-- Opening Marker --

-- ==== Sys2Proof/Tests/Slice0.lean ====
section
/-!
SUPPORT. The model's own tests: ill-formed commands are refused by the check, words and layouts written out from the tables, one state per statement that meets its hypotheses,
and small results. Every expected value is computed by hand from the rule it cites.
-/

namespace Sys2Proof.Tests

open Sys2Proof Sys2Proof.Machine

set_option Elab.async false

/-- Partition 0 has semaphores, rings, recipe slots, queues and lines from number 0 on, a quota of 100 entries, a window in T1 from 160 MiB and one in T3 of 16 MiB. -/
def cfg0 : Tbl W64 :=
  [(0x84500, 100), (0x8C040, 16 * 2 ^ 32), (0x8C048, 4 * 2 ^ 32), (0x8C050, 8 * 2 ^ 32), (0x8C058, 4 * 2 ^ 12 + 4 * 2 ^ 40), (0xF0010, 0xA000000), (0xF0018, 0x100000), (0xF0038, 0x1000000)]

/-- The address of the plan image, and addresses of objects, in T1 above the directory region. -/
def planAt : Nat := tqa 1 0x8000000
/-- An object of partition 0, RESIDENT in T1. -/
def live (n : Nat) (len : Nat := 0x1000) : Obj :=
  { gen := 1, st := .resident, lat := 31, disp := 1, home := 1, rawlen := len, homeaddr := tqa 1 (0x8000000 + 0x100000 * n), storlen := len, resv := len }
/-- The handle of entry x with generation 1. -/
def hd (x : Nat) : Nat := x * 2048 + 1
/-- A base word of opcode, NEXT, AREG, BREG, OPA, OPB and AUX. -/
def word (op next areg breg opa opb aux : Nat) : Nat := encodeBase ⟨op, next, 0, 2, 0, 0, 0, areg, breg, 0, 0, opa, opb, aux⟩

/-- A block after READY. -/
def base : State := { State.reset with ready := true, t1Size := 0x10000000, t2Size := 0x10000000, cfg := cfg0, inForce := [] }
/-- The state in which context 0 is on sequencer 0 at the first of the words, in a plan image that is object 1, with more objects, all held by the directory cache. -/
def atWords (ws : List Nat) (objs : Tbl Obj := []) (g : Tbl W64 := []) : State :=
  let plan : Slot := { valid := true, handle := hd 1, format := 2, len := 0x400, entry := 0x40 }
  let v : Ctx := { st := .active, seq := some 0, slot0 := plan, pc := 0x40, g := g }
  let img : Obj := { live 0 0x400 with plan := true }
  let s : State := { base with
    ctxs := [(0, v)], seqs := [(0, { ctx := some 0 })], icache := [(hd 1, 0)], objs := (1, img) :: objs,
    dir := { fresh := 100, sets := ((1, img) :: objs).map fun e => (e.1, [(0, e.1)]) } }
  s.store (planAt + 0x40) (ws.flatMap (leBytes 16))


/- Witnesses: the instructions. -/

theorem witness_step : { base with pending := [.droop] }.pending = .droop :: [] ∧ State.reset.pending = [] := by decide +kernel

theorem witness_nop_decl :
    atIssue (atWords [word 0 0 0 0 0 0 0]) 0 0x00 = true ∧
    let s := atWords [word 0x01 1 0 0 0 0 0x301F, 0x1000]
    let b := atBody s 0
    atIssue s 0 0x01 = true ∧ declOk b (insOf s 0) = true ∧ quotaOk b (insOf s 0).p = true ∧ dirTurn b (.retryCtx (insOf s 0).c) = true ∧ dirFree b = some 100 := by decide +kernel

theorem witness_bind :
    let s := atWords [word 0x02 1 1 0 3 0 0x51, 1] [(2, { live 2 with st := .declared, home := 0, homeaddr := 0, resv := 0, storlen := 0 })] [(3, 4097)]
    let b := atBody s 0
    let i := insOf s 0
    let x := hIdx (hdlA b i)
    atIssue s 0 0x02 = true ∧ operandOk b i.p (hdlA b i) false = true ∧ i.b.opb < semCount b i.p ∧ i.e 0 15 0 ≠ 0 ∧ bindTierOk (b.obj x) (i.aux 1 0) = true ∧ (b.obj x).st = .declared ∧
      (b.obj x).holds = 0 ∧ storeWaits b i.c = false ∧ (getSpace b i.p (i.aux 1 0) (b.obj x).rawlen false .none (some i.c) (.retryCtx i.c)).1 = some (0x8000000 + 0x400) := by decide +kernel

-- Closing Marker --
-- Opening Marker --

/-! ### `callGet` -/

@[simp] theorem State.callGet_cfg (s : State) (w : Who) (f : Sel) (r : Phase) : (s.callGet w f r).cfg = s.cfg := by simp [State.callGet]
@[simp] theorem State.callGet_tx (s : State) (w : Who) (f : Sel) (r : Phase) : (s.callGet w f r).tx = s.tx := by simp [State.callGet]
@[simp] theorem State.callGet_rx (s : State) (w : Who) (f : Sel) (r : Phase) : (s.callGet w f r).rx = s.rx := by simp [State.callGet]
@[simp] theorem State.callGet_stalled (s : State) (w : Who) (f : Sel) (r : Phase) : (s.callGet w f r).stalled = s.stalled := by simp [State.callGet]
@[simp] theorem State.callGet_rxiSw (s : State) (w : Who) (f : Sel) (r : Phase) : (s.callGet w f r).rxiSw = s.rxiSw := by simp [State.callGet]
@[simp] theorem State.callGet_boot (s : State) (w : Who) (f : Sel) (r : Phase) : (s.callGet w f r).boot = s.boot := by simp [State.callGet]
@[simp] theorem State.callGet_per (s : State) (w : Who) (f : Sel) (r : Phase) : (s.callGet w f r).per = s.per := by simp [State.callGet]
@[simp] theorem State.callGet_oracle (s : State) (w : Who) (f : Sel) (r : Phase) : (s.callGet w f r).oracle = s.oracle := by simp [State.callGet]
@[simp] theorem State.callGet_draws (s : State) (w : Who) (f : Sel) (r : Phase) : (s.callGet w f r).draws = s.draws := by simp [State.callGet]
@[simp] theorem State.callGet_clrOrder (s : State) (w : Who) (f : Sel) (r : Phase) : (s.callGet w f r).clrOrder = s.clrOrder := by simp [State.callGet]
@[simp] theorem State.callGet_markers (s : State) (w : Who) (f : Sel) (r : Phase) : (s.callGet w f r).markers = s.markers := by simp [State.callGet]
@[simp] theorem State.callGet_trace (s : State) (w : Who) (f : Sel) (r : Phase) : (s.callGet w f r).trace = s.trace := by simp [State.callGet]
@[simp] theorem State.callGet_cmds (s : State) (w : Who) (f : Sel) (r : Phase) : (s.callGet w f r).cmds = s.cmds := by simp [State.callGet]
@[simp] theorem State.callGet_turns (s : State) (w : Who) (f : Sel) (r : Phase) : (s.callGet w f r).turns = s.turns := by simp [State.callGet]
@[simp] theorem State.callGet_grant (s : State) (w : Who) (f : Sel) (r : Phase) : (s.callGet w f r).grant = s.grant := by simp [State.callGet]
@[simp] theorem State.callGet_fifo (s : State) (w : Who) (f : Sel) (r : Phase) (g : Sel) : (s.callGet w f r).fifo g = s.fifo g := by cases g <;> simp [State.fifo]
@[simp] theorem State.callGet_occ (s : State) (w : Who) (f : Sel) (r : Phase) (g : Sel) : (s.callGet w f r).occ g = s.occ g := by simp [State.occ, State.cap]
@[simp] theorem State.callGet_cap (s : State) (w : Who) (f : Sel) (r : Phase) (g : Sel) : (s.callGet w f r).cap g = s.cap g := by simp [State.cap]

-- Closing Marker --

Copy, exactly and only, the lines above that begin with the one containing "of 16 MiB. -/" and finish with the one containing "def base : State".

/-- Partition 0 has semaphores, rings, recipe slots, queues and lines from number 0 on, a quota of 100 entries, a window in T1 from 160 MiB and one in T3 of 16 MiB. -/
def cfg0 : Tbl W64 :=
  [(0x84500, 100), (0x8C040, 16 * 2 ^ 32), (0x8C048, 4 * 2 ^ 32), (0x8C050, 8 * 2 ^ 32), (0x8C058, 4 * 2 ^ 12 + 4 * 2 ^ 40), (0xF0010, 0xA000000), (0xF0018, 0x100000), (0xF0038, 0x1000000)]

/-- The address of the plan image, and addresses of objects, in T1 above the directory region. -/
def planAt : Nat := tqa 1 0x8000000
/-- An object of partition 0, RESIDENT in T1. -/
def live (n : Nat) (len : Nat := 0x1000) : Obj :=
  { gen := 1, st := .resident, lat := 31, disp := 1, home := 1, rawlen := len, homeaddr := tqa 1 (0x8000000 + 0x100000 * n), storlen := len, resv := len }
/-- The handle of entry x with generation 1. -/
def hd (x : Nat) : Nat := x * 2048 + 1
/-- A base word of opcode, NEXT, AREG, BREG, OPA, OPB and AUX. -/
def word (op next areg breg opa opb aux : Nat) : Nat := encodeBase ⟨op, next, 0, 2, 0, 0, 0, areg, breg, 0, 0, opa, opb, aux⟩

/-- A block after READY. -/
def base : State := { State.reset with ready := true, t1Size := 0x10000000, t2Size := 0x10000000, cfg := cfg0, inForce := [] }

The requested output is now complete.